# What the exercise asks
When the line containing "def basePhys (c" is reached, include it and end there; set down verbatim every line before it, starting at the top of the records.
[[ Extracted entries open ]]
-- ==== Sys2Proof/Machine/FlashOps.lean ====
section
/-! DEFINITION. The flash array (05): the block map and its tables, words and their ECC, pages, erases, the start order of
operations, and reads that meet an operation. -/

namespace Sys2Proof.Machine

open Sys2Proof

/-- Bytes of a block. -/
def blockBytes : Nat := 8192

/-- Physical number that marks a retired logical block (05 R201). -/
def retiredMark : Nat := 0x7FF

namespace Chip

/-! ## OTP as the device uses it -/

/-- A byte of the OTP by its offset in the 4 KiB, from shadow A (13 R554). -/
def otpByte (c : Chip) (off : Nat) : Byte := c.otp.shadowA.get 0 off

/-- `n` bytes of a region from an offset in it. -/
def otpBytes (c : Chip) (region off n : Nat) : Bytes := c.otp.shadowA.read 0 (256 * region + off) n

/-- The same as the Plinth and the Vault use it: a word programmed since the Cold start as it was before (13 R562). -/
def otpUsed (c : Chip) (region off n : Nat) : Bytes :=
  (List.range n).map fun i =>
    let a := 256 * region + off + i
    match assoc (a / 4) c.otp.before with
    | some w => w.getD (a % 4) 0
    | none => c.otpByte a

/-! ## The block map (05 R199 to R203) -/

/-- Factory-bad physical blocks (05 R199). -/
def factoryBad (c : Chip) : List Nat :=
  (List.range 10).filterMap fun i =>
    let w := leNat (c.otpUsed 1 (0x40 + 2 * i) 2)
    if w.testBit 15 then some (w % 2048) else none

/-- Factory-bad blocks below 1024, ascending, and the spares that stand in for them. -/
def factoryLow (c : Chip) : List Nat := (List.range 1024).filter fun b => c.factoryBad.contains b
def factorySubs (c : Chip) : List Nat :=
  ((List.range 40).map (1024 + ·)).filter fun p => !c.factoryBad.contains p

/-- Base mapping of a logical block (05 R200). -/
def basePhys (c : Chip) (b : Nat) : Nat :=
  if c.factoryBad.contains b then c.factorySubs.getD (c.factoryLow.idxOf b) retiredMark else b

/-- Mapping in force (05 R202). -/
def physOf (c : Chip) (b : Nat) : Nat := (assoc b c.cns.map).getD (c.basePhys b)

/-- A retired logical block. -/
def retired (c : Chip) (b : Nat) : Bool := c.physOf b = retiredMark

/-- The logical block whose base mapping is a physical block. -/
def baseInv (c : Chip) (p : Nat) : Option Nat :=
  if p < 1024 then (if c.factoryBad.contains p then none else some p)
  else
    let i := c.factorySubs.idxOf p
    if c.factorySubs.contains p then c.factoryLow[i]? else none

/-- Some logical block maps to a physical block. -/
def physMapped (c : Chip) (p : Nat) : Bool :=
  c.cns.map.any (fun e => e.2 = p) ||
  (match c.baseInv p with
   | some b => (assoc b c.cns.map).isNone
   | none => false)

/-- The pool, ascending (05 R203). -/
def pool (c : Chip) : List Nat :=
  (List.range 1064).filter fun p => !(c.physMapped p) && !(c.cns.bad.contains p) && !(c.factoryBad.contains p)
[[ Extracted entries closed ]]
# Problem solution
-- ==== Sys2Proof/Machine/FlashOps.lean ====
section
/-! DEFINITION. The flash array (05): the block map and its tables, words and their ECC, pages, erases, the start order of
operations, and reads that meet an operation. -/

namespace Sys2Proof.Machine

open Sys2Proof

/-- Bytes of a block. -/
def blockBytes : Nat := 8192

/-- Physical number that marks a retired logical block (05 R201). -/
def retiredMark : Nat := 0x7FF

namespace Chip

/-! ## OTP as the device uses it -/

/-- A byte of the OTP by its offset in the 4 KiB, from shadow A (13 R554). -/
def otpByte (c : Chip) (off : Nat) : Byte := c.otp.shadowA.get 0 off

/-- `n` bytes of a region from an offset in it. -/
def otpBytes (c : Chip) (region off n : Nat) : Bytes := c.otp.shadowA.read 0 (256 * region + off) n

/-- The same as the Plinth and the Vault use it: a word programmed since the Cold start as it was before (13 R562). -/
def otpUsed (c : Chip) (region off n : Nat) : Bytes :=
  (List.range n).map fun i =>
    let a := 256 * region + off + i
    match assoc (a / 4) c.otp.before with
    | some w => w.getD (a % 4) 0
    | none => c.otpByte a

/-! ## The block map (05 R199 to R203) -/

/-- Factory-bad physical blocks (05 R199). -/
def factoryBad (c : Chip) : List Nat :=
  (List.range 10).filterMap fun i =>
    let w := leNat (c.otpUsed 1 (0x40 + 2 * i) 2)
    if w.testBit 15 then some (w % 2048) else none

/-- Factory-bad blocks below 1024, ascending, and the spares that stand in for them. -/
def factoryLow (c : Chip) : List Nat := (List.range 1024).filter fun b => c.factoryBad.contains b
def factorySubs (c : Chip) : List Nat :=
  ((List.range 40).map (1024 + ·)).filter fun p => !c.factoryBad.contains p

/-- Base mapping of a logical block (05 R200). -/
def basePhys (c : Chip) (b : Nat) : Nat :=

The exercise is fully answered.